The Budget Is There. You Just Need To Grab It.
Gartner released its third 2026 IT spending forecast in six months, and the headline every B2B sales professional needs to see: software spend is now projected to grow 15.1% to $1.44 trillion.
That is revised up from the 14.7% forecast in February. The deceleration never showed up. Software spending kept running.
Here is how the forecasts moved:
- October 2025: 15.2% growth
- February 2026: 14.7% growth (revised down)
- April 2026: 15.1% growth (revised back up)
The market round-tripped. We are back to where October had it. $1.44 trillion. Growing 15.1%. Still the second-fastest growing category in all of IT.
What $190 Billion In Net New Spend Means For Your Number
15.1% growth on a $1.44 trillion base means roughly $190 billion in net new software spend in 2026. That is the entire size of the global SaaS market from a decade ago, showing up as incremental dollars this year.
If your company is growing slower than 15.1%, you are losing share by definition. The market itself is expanding at 15.1%. Anything below that is someone else eating your lunch.
Total worldwide IT spending is now projected at $6.31 trillion, up 13.5%. Three upward revisions in six months. Forecasts are supposed to drift down as reality gets closer. Gartner's is accelerating.

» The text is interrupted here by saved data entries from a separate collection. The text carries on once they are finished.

@[simp] theorem modDrive_pending (d : Nat) (f : Drive → Drive) : (s.modDrive d f).pending = s.pending := by unfold State.modDrive; split <;> rfl
@[simp] theorem modDrive_serial (d : Nat) (f : Drive → Drive) : (s.modDrive d f).serial = s.serial := by unfold State.modDrive; split <;> rfl
@[simp] theorem modDrive_tick (d : Nat) (f : Drive → Drive) : (s.modDrive d f).tick = s.tick := by unfold State.modDrive; split <;> rfl
@[simp] theorem modDrive_bootDraw (d : Nat) (f : Drive → Drive) : (s.modDrive d f).bootDraw = s.bootDraw := by unfold State.modDrive; split <;> rfl
@[simp] theorem modDrive_out (d : Nat) (f : Drive → Drive) : (s.modDrive d f).out = s.out := by unfold State.modDrive; split <;> rfl
@[simp] theorem modDrive_inv (d : Nat) (f : Drive → Drive) : (s.modDrive d f).inv = s.inv := by unfold State.modDrive; split <;> rfl
@[simp] theorem modDrive_mem (d : Nat) (f : Drive → Drive) : (s.modDrive d f).mem = s.mem := by unfold State.modDrive; split <;> rfl
@[simp] theorem modDrive_poison (d : Nat) (f : Drive → Drive) : (s.modDrive d f).poison = s.poison := by unfold State.modDrive; split <;> rfl
@[simp] theorem modDrive_tiles (d : Nat) (f : Drive → Drive) : (s.modDrive d f).tiles = s.tiles := by unfold State.modDrive; split <;> rfl
@[simp] theorem modDrive_stk (d : Nat) (f : Drive → Drive) : (s.modDrive d f).stk = s.stk := by unfold State.modDrive; split <;> rfl
@[simp] theorem modDrive_cmpts (d : Nat) (f : Drive → Drive) : (s.modDrive d f).cmpts = s.cmpts := by unfold State.modDrive; split <;> rfl
@[simp] theorem modDrive_dispCnt (d : Nat) (f : Drive → Drive) : (s.modDrive d f).dispCnt = s.dispCnt := by unfold State.modDrive; split <;> rfl
@[simp] theorem modDrive_marks (d : Nat) (f : Drive → Drive) : (s.modDrive d f).marks = s.marks := by unfold State.modDrive; split <;> rfl
@[simp] theorem modDrive_snaps (d : Nat) (f : Drive → Drive) : (s.modDrive d f).snaps = s.snaps := by unfold State.modDrive; split <;> rfl
@[simp] theorem modDrive_stallLimit (d : Nat) (f : Drive → Drive) : (s.modDrive d f).stallLimit = s.stallLimit := by unfold State.modDrive; split <;> rfl
@[simp] theorem modDrive_posts (d : Nat) (f : Drive → Drive) : (s.modDrive d f).posts = s.posts := by unfold State.modDrive; split <;> rfl
@[simp] theorem modDrive_unmaps (d : Nat) (f : Drive → Drive) : (s.modDrive d f).unmaps = s.unmaps := by unfold State.modDrive; split <;> rfl
@[simp] theorem modDrive_coh (d : Nat) (f : Drive → Drive) : (s.modDrive d f).coh = s.coh := by unfold State.modDrive; split <;> rfl
@[simp] theorem modDrive_sc (d : Nat) (f : Drive → Drive) : (s.modDrive d f).sc = s.sc := by unfold State.modDrive; split <;> rfl
@[simp] theorem modDrive_graftCaches (d : Nat) (f : Drive → Drive) : (s.modDrive d f).graftCaches = s.graftCaches := by unfold State.modDrive; split <;> rfl
@[simp] theorem modDrive_hubHome (d : Nat) (f : Drive → Drive) : (s.modDrive d f).hubHome = s.hubHome := by unfold State.modDrive; split <;> rfl
@[simp] theorem modDrive_stripes (d : Nat) (f : Drive → Drive) : (s.modDrive d f).stripes = s.stripes := by unfold State.modDrive; split <;> rfl
@[simp] theorem modDrive_guarded (d : Nat) (f : Drive → Drive) : (s.modDrive d f).guarded = s.guarded := by unfold State.modDrive; split <;> rfl
@[simp] theorem modDrive_routers (d : Nat) (f : Drive → Drive) : (s.modDrive d f).routers = s.routers := by unfold State.modDrive; split <;> rfl
@[simp] theorem modDrive_wires (d : Nat) (f : Drive → Drive) : (s.modDrive d f).wires = s.wires := by unfold State.modDrive; split <;> rfl
@[simp] theorem modDrive_lost (d : Nat) (f : Drive → Drive) : (s.modDrive d f).lost = s.lost := by unfold State.modDrive; split <;> rfl
@[simp] theorem modDrive_base (d : Nat) (f : Drive → Drive) : (s.modDrive d f).base = s.base := by unfold State.modDrive; split <;> rfl
@[simp] theorem modDrive_detours (d : Nat) (f : Drive → Drive) : (s.modDrive d f).detours = s.detours := by unfold State.modDrive; split <;> rfl
@[simp] theorem modDrive_masters (d : Nat) (f : Drive → Drive) : (s.modDrive d f).masters = s.masters := by unfold State.modDrive; split <;> rfl
@[simp] theorem modDrive_deadlines (d : Nat) (f : Drive → Drive) : (s.modDrive d f).deadlines = s.deadlines := by unfold State.modDrive; split <;> rfl
@[simp] theorem modDrive_urgHub (d : Nat) (f : Drive → Drive) : (s.modDrive d f).urgHub = s.urgHub := by unfold State.modDrive; split <;> rfl
@[simp] theorem modDrive_clsCmpts (d : Nat) (f : Drive → Drive) : (s.modDrive d f).clsCmpts = s.clsCmpts := by unfold State.modDrive; split <;> rfl
@[simp] theorem modDrive_clsKind (d : Nat) (f : Drive → Drive) : (s.modDrive d f).clsKind = s.clsKind := by unfold State.modDrive; split <;> rfl
@[simp] theorem modDrive_pci (d : Nat) (f : Drive → Drive) : (s.modDrive d f).pci = s.pci := by unfold State.modDrive; split <;> rfl
@[simp] theorem modDrive_bed (d : Nat) (f : Drive → Drive) : (s.modDrive d f).bed = s.bed := by unfold State.modDrive; split <;> rfl
@[simp] theorem modDrive_fab (d : Nat) (f : Drive → Drive) : (s.modDrive d f).fab = s.fab := by unfold State.modDrive; split <;> rfl
@[simp] theorem modDrive_sites (d : Nat) (f : Drive → Drive) : (s.modDrive d f).sites = s.sites := by unfold State.modDrive; split <;> rfl
@[simp] theorem modDrive_conf (d : Nat) (f : Drive → Drive) : (s.modDrive d f).conf = s.conf := by unfold State.modDrive; split <;> rfl
@[simp] theorem modDrive_auth (d : Nat) (f : Drive → Drive) : (s.modDrive d f).auth = s.auth := by unfold State.modDrive; split <;> rfl
@[simp] theorem modDrive_upd (d : Nat) (f : Drive → Drive) : (s.modDrive d f).upd = s.upd := by unfold State.modDrive; split <;> rfl
@[simp] theorem modDrive_flt (d : Nat) (f : Drive → Drive) : (s.modDrive d f).flt = s.flt := by unfold State.modDrive; split <;> rfl
@[simp] theorem modDrive_pwr (d : Nat) (f : Drive → Drive) : (s.modDrive d f).pwr = s.pwr := by unfold State.modDrive; split <;> rfl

The Price Increase Tax Still Applies
Roughly 9% of every IT budget is being consumed by price increases on existing software. That has not changed. So even with software growing 15.1% on the headline, real net-new discretionary spend is closer to 6%. Almost all of that 6% is flowing to AI features and AI-native products.

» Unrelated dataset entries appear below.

-- ==== Sys2Proof/Tests/Slice0.lean ====
section
/-! SUPPORT. The model's own tests: ill-formed commands that WellFormed refuses, and for the hypotheses of each statement a small state that meets them, at the ends of the ranges the clauses name. -/

set_option Elab.async false

namespace Sys2Proof.Tests

open Sys2Proof Sys2Proof.Machine

/-! ### Small states -/

/-- A device that has started up. -/
def up : State := { State.reset with pwr := { State.reset.pwr with bootStep := 0 } }

/-- `up` with one core, core 0 of die 1. -/
def withCore0 (c : Core) : State := { up with tiles := [(1, { cores := [(0, c)] })] }

/-- A kernel of compartment 1 that runs. -/
def kernel : Core := { user := true, run := some { cmpt := 1 } }

/-- A queue word from its four 64-bit words. -/
def cw (w0 w1 w2 w3 : Nat) : BitVec 256 := BitVec.ofNat 256 (w0 + 2 ^ 64 * w1 + 2 ^ 128 * w2 + 2 ^ 192 * w3)

/-- A core with one command in queue `q`. -/
def queued (q : Nat) (w : BitVec 256) : State := withCore0 { kernel with queues := [(q, [{ word := w }])] }

/-- `up` with compartment 1. -/
def withCmpt1 (m : Cmpt) : State := { up with cmpts := [(1, m)] }

/-- What `readyCmd` asks, as a test. -/
def readyB (s : State) (d i q op : Nat) (e : QEntry) : Bool :=
  isTileDie d && decide (i < 8) && decide (q < 6) && (match oldestWaiting ((s.core d i).queue q) with | some x => x.2 == e | none => false) && qop e.word == op &&
    s.cmdWait d i e && (q != 5 || (s.core d i).movSeed.isNone) &&
    (!qpostEn e.word || (pwFormat (qpost e.word) && s.corePostOk d i (s.coreCmpt d i) (qpost e.word) && (pwKind (qpost e.word) != 3 || s.hasFabric)))

theorem ready_of_readyB {s : State} {d i q op : Nat} {e : QEntry} (h : readyB s d i q op e = true) : s.readyCmd d i q op e := by
  simp only [readyB, Bool.and_eq_true, decide_eq_true_eq, beq_iff_eq] at h
  obtain ⟨⟨⟨⟨⟨⟨⟨h1, h2⟩, h3⟩, h4⟩, h5⟩, h6⟩, h7⟩, h8⟩ := h
  refine ⟨h1, h2, h3, ?_, h5, h6, ?_, ?_⟩
  · cases hx : oldestWaiting ((s.core d i).queue q) with
    | none => simp [hx] at h4
    | some x =>
      simp only [hx, beq_iff_eq] at h4
      exact ⟨x.1, by rw [← h4]⟩
  · intro hq
    simpa [hq] using h7
  · intro hp
    simp only [hp, Bool.not_true, Bool.false_or, Bool.and_eq_true, Bool.or_eq_true, bne_iff_ne] at h8
    exact ⟨h8.1.1, h8.1.2, fun h => h8.2.resolve_left (fun g => g h)⟩

/-- The readiness of the only command of a queue of core 0 of die 1. -/
def ready0 (s : State) (q op : Nat) (w : BitVec 256) : Prop := s.readyCmd 1 0 q op { word := w }

theorem ready0_of (s : State) (q op : Nat) (w : BitVec 256) (h : readyB s 1 0 q op { word := w } = true) : ready0 s q op w := ready_of_readyB h

/-- A table reads its default or an entry it holds. -/
theorem look_mem {α : Type} (t : Tab α) (k : Nat) (d : α) : Tab.look t k d = d ∨ ∃ e ∈ t, Tab.look t k d = e.2 := by
  induction t with
  | nil => exact .inl rfl
  | cons e t ih =>
    obtain ⟨k', v⟩ := e
    simp only [Tab.look]
    split
    · exact .inr ⟨_, .head _, rfl⟩
    · split
      · exact .inl rfl
      · rcases ih with h | ⟨e, h, g⟩
        · exact .inl h
        · exact .inr ⟨e, .tail _ h, g⟩

/-- With no coherence message and empty caches and directories, no line is cached anywhere. -/
theorem uncached_empty {s : State} (a n : Nat) (h : s.coh = [] ∧ s.sc.lines = [] ∧ s.graftCaches = [] ∧ (∀ t ∈ s.tiles, t.2.rlc.lines = [] ∧ t.2.cpc = []) ∧
    s.hubHome.dir = [] ∧ ∀ t ∈ s.stk, t.2.dir = []) : s.uncached a n := by
  obtain ⟨h1, h2, h3, h4, h5, h6⟩ := h
  refine ⟨h1, fun d u e he => ?_, fun k e he => ?_⟩
  · have hl : (s.cache d u).lines = [] := by
      simp only [State.cache, h3, Tab.look_nil]
      split
      · rfl
      · split
        · exact h2
        · have := look_mem s.tiles d {}
          split
          · simp only [State.tile]
            rcases this with g | ⟨x, hx, g⟩
            · rw [g]; rfl
            · rw [g, (h4 x hx).2]; rfl
          · simp only [State.tile]
            rcases this with g | ⟨x, hx, g⟩
            · rw [g]
            · rw [g, (h4 x hx).1]
    simp [hl] at he
  · have hl : (s.home k).dir = [] := by
      simp only [State.home]
      split
      · exact h5
      · simp only [State.stack]
        rcases look_mem s.stk k {} with g | ⟨x, hx, g⟩
        · rw [g]
        · rw [g, h6 x hx]
    simp [hl] at he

GenAI model spend is now more than doubling year-over-year. Enterprises are not kicking tires. They are writing checks.
Which means the competitive dynamic stays brutal. You are either the software getting funded, or the software getting cut. There is no middle lane.
What This Means For Your Pipeline
Stop worrying about whether the budget is there. It is. $190 billion in net new software spend. You do not have a demand problem. You have a positioning problem or a product problem.
Benchmark yourself against 15.1% growth, minimum. If your 2026 plan has you growing 12%, you are planning to lose share. Re-check that plan.
Ship AI features that can be monetized. Every renewal conversation in 2026 turns on what AI value you added. If you do not have a clear answer, you are getting cut or renegotiated. If you do, you are getting an expansion.
Gartner has now revised up three times in six months. The pattern is clear: they are behind the actual demand curve, not ahead of it. The October 2026 forecast will very likely revise these numbers up again.
Plan accordingly. The budget is there. Go grab it.